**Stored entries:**

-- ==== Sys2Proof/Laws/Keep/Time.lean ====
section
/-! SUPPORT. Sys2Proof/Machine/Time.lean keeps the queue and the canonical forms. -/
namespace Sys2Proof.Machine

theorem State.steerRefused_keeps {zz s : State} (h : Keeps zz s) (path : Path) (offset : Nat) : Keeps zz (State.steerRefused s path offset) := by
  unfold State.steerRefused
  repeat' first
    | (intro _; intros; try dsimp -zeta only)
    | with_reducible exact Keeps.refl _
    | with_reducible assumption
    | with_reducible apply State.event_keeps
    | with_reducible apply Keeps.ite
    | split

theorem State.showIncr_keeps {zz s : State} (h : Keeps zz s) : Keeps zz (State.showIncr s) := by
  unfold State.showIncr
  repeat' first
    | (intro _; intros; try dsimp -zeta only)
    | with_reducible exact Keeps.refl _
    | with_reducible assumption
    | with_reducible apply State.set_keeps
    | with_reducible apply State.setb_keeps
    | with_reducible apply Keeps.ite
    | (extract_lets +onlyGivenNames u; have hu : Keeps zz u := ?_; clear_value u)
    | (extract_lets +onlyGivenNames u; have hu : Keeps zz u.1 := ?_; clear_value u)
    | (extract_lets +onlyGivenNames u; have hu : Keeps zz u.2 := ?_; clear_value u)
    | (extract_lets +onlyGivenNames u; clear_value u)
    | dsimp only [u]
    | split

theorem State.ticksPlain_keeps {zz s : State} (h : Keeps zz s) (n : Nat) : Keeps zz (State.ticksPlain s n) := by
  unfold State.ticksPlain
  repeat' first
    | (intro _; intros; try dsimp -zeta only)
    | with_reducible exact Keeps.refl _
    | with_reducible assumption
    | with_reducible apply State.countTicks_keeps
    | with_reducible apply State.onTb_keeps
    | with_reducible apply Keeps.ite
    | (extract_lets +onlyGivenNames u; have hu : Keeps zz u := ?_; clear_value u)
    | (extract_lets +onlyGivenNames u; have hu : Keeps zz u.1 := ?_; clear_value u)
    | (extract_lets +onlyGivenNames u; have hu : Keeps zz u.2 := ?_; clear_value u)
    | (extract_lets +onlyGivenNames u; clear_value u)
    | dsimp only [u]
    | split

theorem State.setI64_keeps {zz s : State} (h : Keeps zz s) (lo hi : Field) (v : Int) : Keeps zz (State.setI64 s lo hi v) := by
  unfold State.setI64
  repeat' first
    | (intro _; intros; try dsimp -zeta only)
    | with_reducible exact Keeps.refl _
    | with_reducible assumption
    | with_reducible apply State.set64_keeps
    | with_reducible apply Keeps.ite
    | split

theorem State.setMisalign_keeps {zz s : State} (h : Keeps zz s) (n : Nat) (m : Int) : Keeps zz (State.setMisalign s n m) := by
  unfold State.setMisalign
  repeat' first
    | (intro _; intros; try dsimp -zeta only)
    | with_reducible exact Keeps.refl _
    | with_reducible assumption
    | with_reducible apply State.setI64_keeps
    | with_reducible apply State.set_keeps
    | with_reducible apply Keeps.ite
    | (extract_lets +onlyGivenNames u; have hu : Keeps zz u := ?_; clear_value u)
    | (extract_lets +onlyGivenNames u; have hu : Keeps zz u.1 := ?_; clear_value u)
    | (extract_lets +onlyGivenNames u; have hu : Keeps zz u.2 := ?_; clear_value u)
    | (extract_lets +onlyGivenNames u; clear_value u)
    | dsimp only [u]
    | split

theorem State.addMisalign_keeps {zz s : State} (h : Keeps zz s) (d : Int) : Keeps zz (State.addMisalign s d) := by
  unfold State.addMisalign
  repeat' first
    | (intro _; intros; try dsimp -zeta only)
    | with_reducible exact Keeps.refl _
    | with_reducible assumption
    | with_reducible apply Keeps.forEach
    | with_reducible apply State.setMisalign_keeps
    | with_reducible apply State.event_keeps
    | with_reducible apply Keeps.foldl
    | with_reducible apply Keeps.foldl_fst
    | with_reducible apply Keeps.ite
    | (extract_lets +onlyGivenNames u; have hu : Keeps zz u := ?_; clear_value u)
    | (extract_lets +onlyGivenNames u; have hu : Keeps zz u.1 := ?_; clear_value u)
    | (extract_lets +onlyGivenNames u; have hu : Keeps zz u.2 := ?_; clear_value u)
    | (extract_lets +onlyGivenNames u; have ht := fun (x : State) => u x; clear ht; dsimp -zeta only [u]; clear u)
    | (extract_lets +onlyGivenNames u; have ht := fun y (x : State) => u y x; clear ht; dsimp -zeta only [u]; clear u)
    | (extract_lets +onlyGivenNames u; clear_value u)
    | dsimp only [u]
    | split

**What this task involves:**
Give back exactly the lines from the one that contains "ht := fun (x" to the end of the data above, both of those lines included.

**Reply to the task:**
    | (extract_lets +onlyGivenNames u; have ht := fun (x : State) => u x; clear ht; dsimp -zeta only [u]; clear u)
    | (extract_lets +onlyGivenNames u; have ht := fun y (x : State) => u y x; clear ht; dsimp -zeta only [u]; clear u)
    | (extract_lets +onlyGivenNames u; clear_value u)
    | dsimp only [u]
    | split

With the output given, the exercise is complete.